Even with your ‘1 carbon atom’ example, there’s fuzziness in where the ‘edge’ of the square is. Your precision is limited to “number of atoms”, which is itself an approximation of the actual precision of a perfect square, especially as there’s no way to verify these atoms all have the same size! That’s kind of important for building a square this way.
Math deals with idealized elements. No matter how fine your pencil is, you cannot draw a one-dimensional line. No piece of paper is ever thin enough to be two-dimensional. No two angles are ever perfectly alike; no two lines ever exactly the same distance apart for their entire length. Idealized quantities are not limited, therefore, to infinities. Nor are they limited to any real-world analogs. Math deals with million-dimensional spaces just as deftly as it does three-dimensional ones.
Physics is the science of dealing with the real world. People talk about quantum fuzziness and uncertainty all the time, but in fact quantum mechanics is the most accurate physical theory we’ve ever come up with. Measurements agree with theory down to ten decimal places. Relativity similarly makes extremely accurate predictions that are used in real-world situations. The Large Harron Collider accelerates particles to 0.999999991 c. That’s the speed of light minus 3 meters/second. Equations give us the energy equivalent we need to calculate possible outcomes.

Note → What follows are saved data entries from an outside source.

/-- R130 to R133: when a cause of QUIET arises the mode becomes QUIET, the ambient trigger ends, every stack is cleared, a
voice in PRIME becomes IDLE and every other one begins to fade, asking the flash for nothing more. When the last cause
goes the mode is NORMAL again, and on TRACK the ambient cue begins. While NORMAL stands, a return to TRACK begins the
ambient cue again only if it neither plays nor is stacked. That a fading voice does not play its cue, that the ambient
trigger's end does nothing while a feature holds the cue, that a silent voice past PRIME fades like any other, and the
passes left, the envelope and the start number of an IDLE voice, are the model's choice (logs 24, 37, 49, 61). -/
def Obligations.QuietComesAndGoes : Prop :=
  ∀ s : State, s.sound.voices.length = 6 →
    (let cause : Prop := s.supply.state = .parked ∨ s.supply.state = .dark ∨
       (s.txn.state ≠ .closed ∧ s.txn.target = .bank) ∨ s.job ≠ .none ∨ s.sound.dirPending = true
     let t := updateMode s
     let ambient := fun (q : State) =>
       if set8 s 457 ≤ 31 then startRequest (set8 s 457) true { q with sound := { q.sound with ambient := true } }
       else { q with sound := { q.sound with ambient := true } }
     let normal : State := { s with sound := { s.sound with mode := .normal } }
     (s.sound.mode = .normal → cause →
       t = { s with port := t.port, sound := { s.sound with mode := .quiet, ambient := false, voices := t.sound.voices } } ∧
       ∀ v, v < 6 → ∀ x, s.sound.voices[v]? = some x →
         (x.state = .idle → t.sound.voices[v]? = some { x with stack := [] }) ∧
         (x.state = .prime → voiceOutstanding v t = false ∧
           t.sound.voices[v]? = some { resetVoice with resident := x.resident, underruns := x.underruns }) ∧
         (x.state ≠ .idle → x.state ≠ .prime → voiceOutstanding v t = false ∧
           t.sound.voices[v]? = some { x with
             passes := if s.sound.ambient = true ∧ x.cue = some (set8 s 457) ∧ set8 s 457 ≤ 31 ∧
               asked s (9 + set8 s 457) = false then 1 else x.passes
             stack := [], envDir := .falling
             half0 := match x.half0 with | .filling _ => .empty | h => h
             half1 := match x.half1 with | .filling _ => .empty | h => h
             wait := if x.wait = .none then .none else .starved })) ∧
     (s.sound.mode = .quiet → ¬ cause → s.supply.state = .track → t = ambient normal) ∧
     (s.sound.mode = .quiet → ¬ cause → s.supply.state ≠ .track → t = normal) ∧
     (s.sound.mode = .normal → ¬ cause → t = s ∧
       (s.supply.state = .track → set8 s 457 ≤ 31 →
         ((∀ x ∈ s.sound.voices, (x.cue = some (set8 s 457) → x.state = .idle ∨ x.envDir = .falling) ∧ ∀ e ∈ x.stack, e.cue ≠ set8 s 457) →
           soundSupplyChange s = ambient s) ∧
         ((∃ x ∈ s.sound.voices, (x.cue = some (set8 s 457) ∧ x.state ≠ .idle ∧ x.envDir ≠ .falling) ∨ ∃ e ∈ x.stack, e.cue = set8 s 457) →
           soundSupplyChange s = s))) ∧
     (s.sound.mode = .quiet → cause → t = s))

/-- R121, R175: the data of a voice's read enters its partition and no other byte of the voice buffer RAM; a
single-buffered voice in PRIME then plays and holds the clip as resident; the half of a double-buffered one is FULL, and a
voice in PRIME plays it and asks for its next run into the other half, as one that underran goes on. A failed read reports FLASH_ERROR and
writes nothing, and a discarded one leaves all but the port alone. That the second run is asked for when the first has
arrived is the model's choice (log 22). -/
def Obligations.VoiceDataEntersItsPartition : Prop :=
  ∀ (s : State) (v a n : Nat) (at_ : Time), s.phase = .running → a + n ≤ flashEnd → MemoriesCanonical s →
    (s.port.busy = some ({ who := .voice v, op := .read a n, entered := at_ }, false) →
      (∃ t, exec (.voiceReadComplete true) s = .next t ∧
        t = { s with sound := t.sound, port := t.port, voiceRam := t.voiceRam } ∧
        (∀ x, Mem.read ramBlank t.voiceRam x =
          if fillAddr (voice s v) ≤ x ∧ x < fillAddr (voice s v) + n
          then Mem.read flashBlank s.flash (a + (x - fillAddr (voice s v))) else Mem.read ramBlank s.voiceRam x) ∧
        (∀ vo p cl ph, s.sound.voices[v]? = some vo → vo.part = some p → p.dbl = false → vo.clip = some cl →
          vo.state = .prime → vo.nextPhase = some ph → vo.pos < playLen p cl → t.sound.voices[v]? = some { vo with
            state := ph.voiceState, nextPhase := none, resident := some (cl.id, p) }) ∧
        (∀ vo, s.sound.voices[v]? = some vo → ∀ p, vo.part = some p → p.dbl = true → ∀ cl, vo.clip = some cl →
          ∀ ph r, vo.half0 = .filling r → vo.playing = false → vo.half1 = .empty →
          vo.state = .prime ∧ vo.nextPhase = some ph ∨ vo.state = ph.voiceState → ∃ x, t.sound.voices[v]? = some x ∧
            x.state = ph.voiceState ∧ x.half0 = .full r ∧ x.playing = false ∧ x.wait = .none ∧ x.pos = vo.pos ∧
            (∀ b len lp, vo.nextRun = some b → SoundsIn p cl len lp → vo.envDir ≠ .falling →
              (∀ q ∈ s.port.waiting, q.who ≠ .voice v) →
              (let n := min (p.size / 2 * 64) ((if ph = .loop ∧ b < lp then lp else len) - b)
               x.half1 = .filling { start := b, len := n } ∧
               AsksFlash { who := .voice v, op := .read (cl.addr + 2 * b) (2 * n), entered := s.partTime } t))) ∧
        (∀ vo, s.sound.voices[v]? = some vo → ∀ p, vo.part = some p → p.dbl = true → ∀ cl, vo.clip = some cl →
          ∀ r, (∀ q, vo.half0 ≠ .filling q) → vo.half1 = .filling r → ∃ x, t.sound.voices[v]? = some x ∧ x.half1 = .full r ∧
            (vo.playing = true → x.wait = .none))) ∧
      (∃ t, exec (.voiceReadComplete false) s = .next t ∧
        t = { s with sound := t.sound, port := t.port, faults := updateAt s.faults 7 (fun r => r.report false s.partTime) })) ∧
    (∀ ok, s.port.busy = some ({ who := .voice v, op := .read a n, entered := at_ }, true) →
      exec (.voiceReadComplete ok) s = .next { s with port := { s.port with busy := none } })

Math can be adapted to our real-world, giving solutions which are so close to ideal that the differences simply make no difference. (We just had a threadabout being able to drop terms too small to matter.) Math also has 150 years of history defining and collaring infinities in ways that make them tractable. Pi is exactly c/d. Exactly. That we can’t write out in full the decimal equivalent of that ratio is not physically meaningful. That’s intellectually interesting, true, but if pi terminated or repeated after a million decimal places nothing would change in measurements or calculation because we can’t measure or in any way detect the millionth decimal point. We can nevertheless plug pi in millions of formulas and have them work.
You’re correct when you say there are no real-world infinities. But the real world doesn’t care, and the math world can handle them just as well as 2 and 4. I’m still not getting your point.